-- WHAT YOU SHOULD DO --
Each line below that includes the word "free" is to be reported.
── PROVIDED RECORDS
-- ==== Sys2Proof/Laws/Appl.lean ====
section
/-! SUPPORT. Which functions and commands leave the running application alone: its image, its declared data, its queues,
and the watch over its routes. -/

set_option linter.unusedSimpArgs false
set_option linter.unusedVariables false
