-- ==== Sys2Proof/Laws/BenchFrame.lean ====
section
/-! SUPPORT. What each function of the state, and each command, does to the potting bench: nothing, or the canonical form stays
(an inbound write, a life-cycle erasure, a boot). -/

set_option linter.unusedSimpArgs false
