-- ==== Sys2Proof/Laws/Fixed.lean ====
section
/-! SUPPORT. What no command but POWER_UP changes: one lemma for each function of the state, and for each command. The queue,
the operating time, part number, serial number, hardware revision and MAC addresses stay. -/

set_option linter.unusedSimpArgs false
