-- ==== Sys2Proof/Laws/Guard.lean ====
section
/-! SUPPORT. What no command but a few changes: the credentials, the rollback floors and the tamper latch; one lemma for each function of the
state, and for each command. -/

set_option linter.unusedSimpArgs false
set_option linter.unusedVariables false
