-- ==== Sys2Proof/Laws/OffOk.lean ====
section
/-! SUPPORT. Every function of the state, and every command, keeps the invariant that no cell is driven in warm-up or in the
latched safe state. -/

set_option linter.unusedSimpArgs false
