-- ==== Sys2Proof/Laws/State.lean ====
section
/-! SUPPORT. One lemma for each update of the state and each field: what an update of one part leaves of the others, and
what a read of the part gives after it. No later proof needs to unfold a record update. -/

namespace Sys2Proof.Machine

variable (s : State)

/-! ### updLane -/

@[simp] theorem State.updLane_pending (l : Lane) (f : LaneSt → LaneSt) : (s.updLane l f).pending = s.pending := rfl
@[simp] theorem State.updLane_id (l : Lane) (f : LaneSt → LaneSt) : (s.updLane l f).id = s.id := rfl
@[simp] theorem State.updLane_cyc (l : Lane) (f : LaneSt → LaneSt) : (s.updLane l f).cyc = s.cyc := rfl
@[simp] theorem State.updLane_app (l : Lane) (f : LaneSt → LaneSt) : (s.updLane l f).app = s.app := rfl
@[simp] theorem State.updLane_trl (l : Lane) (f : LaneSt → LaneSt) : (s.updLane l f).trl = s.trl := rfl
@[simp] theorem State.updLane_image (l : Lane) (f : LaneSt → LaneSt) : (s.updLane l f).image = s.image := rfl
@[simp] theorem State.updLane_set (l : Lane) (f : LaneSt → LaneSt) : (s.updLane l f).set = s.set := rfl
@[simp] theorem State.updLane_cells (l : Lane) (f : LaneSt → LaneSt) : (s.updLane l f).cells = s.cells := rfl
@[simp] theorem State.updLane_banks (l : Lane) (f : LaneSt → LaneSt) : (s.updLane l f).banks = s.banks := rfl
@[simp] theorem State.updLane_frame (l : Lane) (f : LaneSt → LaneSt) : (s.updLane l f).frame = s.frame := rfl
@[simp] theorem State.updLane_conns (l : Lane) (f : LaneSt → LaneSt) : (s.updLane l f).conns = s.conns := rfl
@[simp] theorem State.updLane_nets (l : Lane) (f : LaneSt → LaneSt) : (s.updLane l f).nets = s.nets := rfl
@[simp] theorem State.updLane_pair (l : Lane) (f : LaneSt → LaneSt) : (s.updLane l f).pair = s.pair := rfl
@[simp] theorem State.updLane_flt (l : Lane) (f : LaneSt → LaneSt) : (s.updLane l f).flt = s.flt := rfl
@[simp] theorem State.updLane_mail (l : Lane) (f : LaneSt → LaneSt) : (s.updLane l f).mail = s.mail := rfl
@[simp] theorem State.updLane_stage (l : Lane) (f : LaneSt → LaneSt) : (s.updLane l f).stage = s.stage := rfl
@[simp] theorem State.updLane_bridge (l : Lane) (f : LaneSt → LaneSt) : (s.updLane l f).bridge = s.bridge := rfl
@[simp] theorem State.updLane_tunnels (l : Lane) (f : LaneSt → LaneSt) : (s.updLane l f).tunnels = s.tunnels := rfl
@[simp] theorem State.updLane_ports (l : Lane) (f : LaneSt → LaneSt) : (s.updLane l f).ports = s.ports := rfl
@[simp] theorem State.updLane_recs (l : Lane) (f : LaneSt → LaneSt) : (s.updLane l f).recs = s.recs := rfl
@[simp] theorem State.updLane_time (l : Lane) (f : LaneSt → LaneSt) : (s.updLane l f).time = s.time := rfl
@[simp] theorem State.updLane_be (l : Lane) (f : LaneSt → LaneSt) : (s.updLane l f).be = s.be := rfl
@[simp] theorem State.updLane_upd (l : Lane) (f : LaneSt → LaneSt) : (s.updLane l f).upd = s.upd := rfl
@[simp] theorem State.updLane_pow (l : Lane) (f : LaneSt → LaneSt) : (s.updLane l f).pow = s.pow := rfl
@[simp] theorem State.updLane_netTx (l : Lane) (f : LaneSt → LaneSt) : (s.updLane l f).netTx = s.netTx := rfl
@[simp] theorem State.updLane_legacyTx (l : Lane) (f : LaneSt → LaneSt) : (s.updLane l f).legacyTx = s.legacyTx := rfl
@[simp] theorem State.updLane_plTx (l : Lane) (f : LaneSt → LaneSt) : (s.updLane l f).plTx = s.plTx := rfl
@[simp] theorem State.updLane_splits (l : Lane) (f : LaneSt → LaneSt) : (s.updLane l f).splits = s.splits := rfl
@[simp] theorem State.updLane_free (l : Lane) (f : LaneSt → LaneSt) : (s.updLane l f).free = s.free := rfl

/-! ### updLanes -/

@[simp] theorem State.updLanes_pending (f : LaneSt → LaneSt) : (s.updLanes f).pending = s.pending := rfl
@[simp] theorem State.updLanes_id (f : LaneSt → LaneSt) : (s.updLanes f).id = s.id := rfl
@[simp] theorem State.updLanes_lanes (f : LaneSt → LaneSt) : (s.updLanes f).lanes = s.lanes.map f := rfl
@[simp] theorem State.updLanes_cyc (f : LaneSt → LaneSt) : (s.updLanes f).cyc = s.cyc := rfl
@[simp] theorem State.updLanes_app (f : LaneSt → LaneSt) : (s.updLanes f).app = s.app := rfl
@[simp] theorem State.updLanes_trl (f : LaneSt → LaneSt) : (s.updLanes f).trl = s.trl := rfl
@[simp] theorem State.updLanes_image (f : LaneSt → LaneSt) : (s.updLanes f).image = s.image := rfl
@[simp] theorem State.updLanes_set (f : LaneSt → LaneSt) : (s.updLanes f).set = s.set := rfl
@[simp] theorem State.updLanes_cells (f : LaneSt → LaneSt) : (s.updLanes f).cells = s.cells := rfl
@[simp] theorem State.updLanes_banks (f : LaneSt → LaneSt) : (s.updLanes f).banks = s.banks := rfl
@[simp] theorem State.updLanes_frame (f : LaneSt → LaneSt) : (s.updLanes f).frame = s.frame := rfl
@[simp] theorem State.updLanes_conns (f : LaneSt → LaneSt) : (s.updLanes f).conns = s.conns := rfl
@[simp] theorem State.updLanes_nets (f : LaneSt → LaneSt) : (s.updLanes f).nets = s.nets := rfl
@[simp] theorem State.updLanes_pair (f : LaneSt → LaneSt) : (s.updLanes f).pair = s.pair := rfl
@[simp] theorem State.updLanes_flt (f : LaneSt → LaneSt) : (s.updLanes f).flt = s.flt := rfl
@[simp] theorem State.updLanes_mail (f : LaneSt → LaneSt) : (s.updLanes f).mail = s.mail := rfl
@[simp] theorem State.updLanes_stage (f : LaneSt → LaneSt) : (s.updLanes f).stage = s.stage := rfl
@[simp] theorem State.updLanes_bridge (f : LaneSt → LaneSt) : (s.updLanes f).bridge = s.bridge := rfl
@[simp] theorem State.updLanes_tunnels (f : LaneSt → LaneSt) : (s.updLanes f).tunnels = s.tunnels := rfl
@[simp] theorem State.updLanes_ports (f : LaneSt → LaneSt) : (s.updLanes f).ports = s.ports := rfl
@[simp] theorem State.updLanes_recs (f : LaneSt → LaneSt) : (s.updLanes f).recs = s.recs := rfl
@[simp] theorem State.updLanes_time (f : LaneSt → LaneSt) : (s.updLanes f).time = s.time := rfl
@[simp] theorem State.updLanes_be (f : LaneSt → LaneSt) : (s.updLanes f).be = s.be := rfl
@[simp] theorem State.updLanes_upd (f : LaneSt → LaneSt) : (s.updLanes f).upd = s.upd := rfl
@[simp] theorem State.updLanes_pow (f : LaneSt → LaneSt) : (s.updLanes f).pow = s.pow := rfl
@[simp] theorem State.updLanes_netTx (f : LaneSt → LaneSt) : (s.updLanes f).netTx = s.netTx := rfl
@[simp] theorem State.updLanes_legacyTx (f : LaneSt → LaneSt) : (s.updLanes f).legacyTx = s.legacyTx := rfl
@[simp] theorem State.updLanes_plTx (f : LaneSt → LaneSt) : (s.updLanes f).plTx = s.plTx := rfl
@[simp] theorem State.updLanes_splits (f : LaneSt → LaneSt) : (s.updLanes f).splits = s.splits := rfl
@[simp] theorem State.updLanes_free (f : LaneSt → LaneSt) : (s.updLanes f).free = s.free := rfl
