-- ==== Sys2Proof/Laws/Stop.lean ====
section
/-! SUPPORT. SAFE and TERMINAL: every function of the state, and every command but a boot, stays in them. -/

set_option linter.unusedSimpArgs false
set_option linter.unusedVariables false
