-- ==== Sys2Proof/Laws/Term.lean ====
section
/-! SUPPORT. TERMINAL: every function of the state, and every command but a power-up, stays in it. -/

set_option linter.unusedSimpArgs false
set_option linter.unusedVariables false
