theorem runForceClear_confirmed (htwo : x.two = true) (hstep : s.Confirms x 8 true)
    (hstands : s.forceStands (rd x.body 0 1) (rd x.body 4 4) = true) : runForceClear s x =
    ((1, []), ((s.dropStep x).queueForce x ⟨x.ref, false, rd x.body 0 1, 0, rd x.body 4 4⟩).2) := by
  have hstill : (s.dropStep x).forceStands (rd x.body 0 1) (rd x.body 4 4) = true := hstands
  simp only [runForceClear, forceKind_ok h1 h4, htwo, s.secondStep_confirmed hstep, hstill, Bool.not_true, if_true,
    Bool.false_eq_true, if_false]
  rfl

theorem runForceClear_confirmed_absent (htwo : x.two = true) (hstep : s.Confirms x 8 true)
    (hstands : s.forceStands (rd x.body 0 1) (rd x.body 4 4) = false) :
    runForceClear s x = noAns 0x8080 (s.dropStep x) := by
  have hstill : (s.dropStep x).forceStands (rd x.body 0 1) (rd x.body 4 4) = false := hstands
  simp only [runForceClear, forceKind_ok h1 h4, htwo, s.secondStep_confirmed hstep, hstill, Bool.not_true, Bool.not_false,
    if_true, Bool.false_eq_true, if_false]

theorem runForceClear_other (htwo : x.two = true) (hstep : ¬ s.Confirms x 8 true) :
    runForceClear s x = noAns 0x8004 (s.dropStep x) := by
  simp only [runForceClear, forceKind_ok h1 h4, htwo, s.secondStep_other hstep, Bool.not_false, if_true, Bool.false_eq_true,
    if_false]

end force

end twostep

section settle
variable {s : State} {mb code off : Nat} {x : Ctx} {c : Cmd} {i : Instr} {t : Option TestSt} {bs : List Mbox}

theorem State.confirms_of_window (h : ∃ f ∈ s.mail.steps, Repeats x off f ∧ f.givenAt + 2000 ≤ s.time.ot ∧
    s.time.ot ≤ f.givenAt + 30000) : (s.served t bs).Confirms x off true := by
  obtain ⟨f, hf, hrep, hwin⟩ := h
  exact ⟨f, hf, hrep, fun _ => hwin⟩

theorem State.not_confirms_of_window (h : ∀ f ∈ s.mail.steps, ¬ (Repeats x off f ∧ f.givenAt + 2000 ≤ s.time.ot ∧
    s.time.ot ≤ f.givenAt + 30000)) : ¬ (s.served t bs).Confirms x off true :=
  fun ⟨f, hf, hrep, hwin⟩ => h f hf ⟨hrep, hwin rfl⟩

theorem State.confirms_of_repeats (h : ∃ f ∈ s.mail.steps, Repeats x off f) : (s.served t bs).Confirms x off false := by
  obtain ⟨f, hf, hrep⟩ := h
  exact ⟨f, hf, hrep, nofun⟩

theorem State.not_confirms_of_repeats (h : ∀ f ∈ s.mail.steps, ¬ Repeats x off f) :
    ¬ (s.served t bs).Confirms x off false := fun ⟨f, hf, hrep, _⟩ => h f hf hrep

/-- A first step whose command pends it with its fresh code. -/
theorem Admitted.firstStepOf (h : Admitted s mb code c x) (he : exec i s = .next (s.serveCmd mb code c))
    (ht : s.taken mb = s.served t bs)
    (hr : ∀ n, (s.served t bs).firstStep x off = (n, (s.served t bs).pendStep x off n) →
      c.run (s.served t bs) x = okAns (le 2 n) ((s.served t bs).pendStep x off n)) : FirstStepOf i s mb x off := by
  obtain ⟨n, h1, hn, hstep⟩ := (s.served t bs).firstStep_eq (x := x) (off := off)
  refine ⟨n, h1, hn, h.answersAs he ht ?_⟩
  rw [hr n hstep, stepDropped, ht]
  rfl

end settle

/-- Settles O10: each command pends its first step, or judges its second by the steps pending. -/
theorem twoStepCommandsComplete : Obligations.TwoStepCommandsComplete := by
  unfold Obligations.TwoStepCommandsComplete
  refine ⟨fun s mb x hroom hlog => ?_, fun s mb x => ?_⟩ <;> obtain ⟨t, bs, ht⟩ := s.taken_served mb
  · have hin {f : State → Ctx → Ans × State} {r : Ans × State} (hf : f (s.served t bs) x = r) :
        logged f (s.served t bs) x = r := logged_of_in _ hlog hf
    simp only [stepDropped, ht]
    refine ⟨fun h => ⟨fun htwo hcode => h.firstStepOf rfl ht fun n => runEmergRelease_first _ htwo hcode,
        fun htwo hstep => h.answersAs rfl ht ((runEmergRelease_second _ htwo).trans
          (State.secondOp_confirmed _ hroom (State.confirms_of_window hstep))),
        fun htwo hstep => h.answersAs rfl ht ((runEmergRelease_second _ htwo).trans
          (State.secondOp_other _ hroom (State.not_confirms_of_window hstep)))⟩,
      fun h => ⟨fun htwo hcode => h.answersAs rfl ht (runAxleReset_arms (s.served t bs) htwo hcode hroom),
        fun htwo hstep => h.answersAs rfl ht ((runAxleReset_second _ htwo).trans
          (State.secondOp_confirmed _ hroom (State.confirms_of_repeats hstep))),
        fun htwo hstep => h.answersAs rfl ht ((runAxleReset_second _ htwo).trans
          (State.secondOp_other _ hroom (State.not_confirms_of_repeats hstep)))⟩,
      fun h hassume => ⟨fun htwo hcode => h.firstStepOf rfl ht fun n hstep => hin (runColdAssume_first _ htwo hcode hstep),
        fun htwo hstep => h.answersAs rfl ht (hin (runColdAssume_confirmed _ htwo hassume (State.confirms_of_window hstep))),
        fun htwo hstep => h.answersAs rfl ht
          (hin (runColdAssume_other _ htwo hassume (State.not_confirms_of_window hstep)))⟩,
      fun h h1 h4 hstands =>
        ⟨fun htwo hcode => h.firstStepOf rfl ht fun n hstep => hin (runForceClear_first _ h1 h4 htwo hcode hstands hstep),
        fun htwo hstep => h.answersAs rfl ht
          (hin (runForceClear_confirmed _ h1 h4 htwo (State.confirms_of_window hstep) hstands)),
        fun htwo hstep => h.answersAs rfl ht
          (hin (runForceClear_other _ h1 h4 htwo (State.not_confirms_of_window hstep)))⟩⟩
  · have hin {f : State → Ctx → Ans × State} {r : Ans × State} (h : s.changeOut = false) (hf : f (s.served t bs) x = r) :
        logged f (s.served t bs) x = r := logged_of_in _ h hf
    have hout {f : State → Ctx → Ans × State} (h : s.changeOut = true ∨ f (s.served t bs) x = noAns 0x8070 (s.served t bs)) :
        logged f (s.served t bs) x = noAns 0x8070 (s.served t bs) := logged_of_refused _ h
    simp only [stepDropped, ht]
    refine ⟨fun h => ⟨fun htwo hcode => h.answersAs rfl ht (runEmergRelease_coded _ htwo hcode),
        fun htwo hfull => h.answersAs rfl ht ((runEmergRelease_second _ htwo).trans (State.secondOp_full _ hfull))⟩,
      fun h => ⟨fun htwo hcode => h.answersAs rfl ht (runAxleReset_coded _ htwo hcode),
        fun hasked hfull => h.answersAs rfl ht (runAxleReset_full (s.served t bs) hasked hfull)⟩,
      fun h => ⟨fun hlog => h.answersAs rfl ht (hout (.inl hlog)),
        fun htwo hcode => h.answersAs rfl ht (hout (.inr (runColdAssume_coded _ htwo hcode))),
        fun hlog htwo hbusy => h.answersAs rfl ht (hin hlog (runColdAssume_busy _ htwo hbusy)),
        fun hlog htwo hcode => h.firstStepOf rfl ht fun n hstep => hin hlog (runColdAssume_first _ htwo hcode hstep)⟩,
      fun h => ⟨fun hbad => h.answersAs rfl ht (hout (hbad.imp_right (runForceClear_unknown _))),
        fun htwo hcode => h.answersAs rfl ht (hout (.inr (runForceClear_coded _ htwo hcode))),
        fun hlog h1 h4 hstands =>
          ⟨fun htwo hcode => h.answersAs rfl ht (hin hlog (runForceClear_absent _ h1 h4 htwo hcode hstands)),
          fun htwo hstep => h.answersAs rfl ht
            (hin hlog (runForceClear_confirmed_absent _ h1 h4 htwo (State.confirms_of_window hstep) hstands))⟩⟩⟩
────
-- ANSWER --
@[simp] theorem State.updLane_free (l : Lane) (f : LaneSt → LaneSt) : (s.updLane l f).free = s.free := rfl
@[simp] theorem State.updLanes_free (f : LaneSt → LaneSt) : (s.updLanes f).free = s.free := rfl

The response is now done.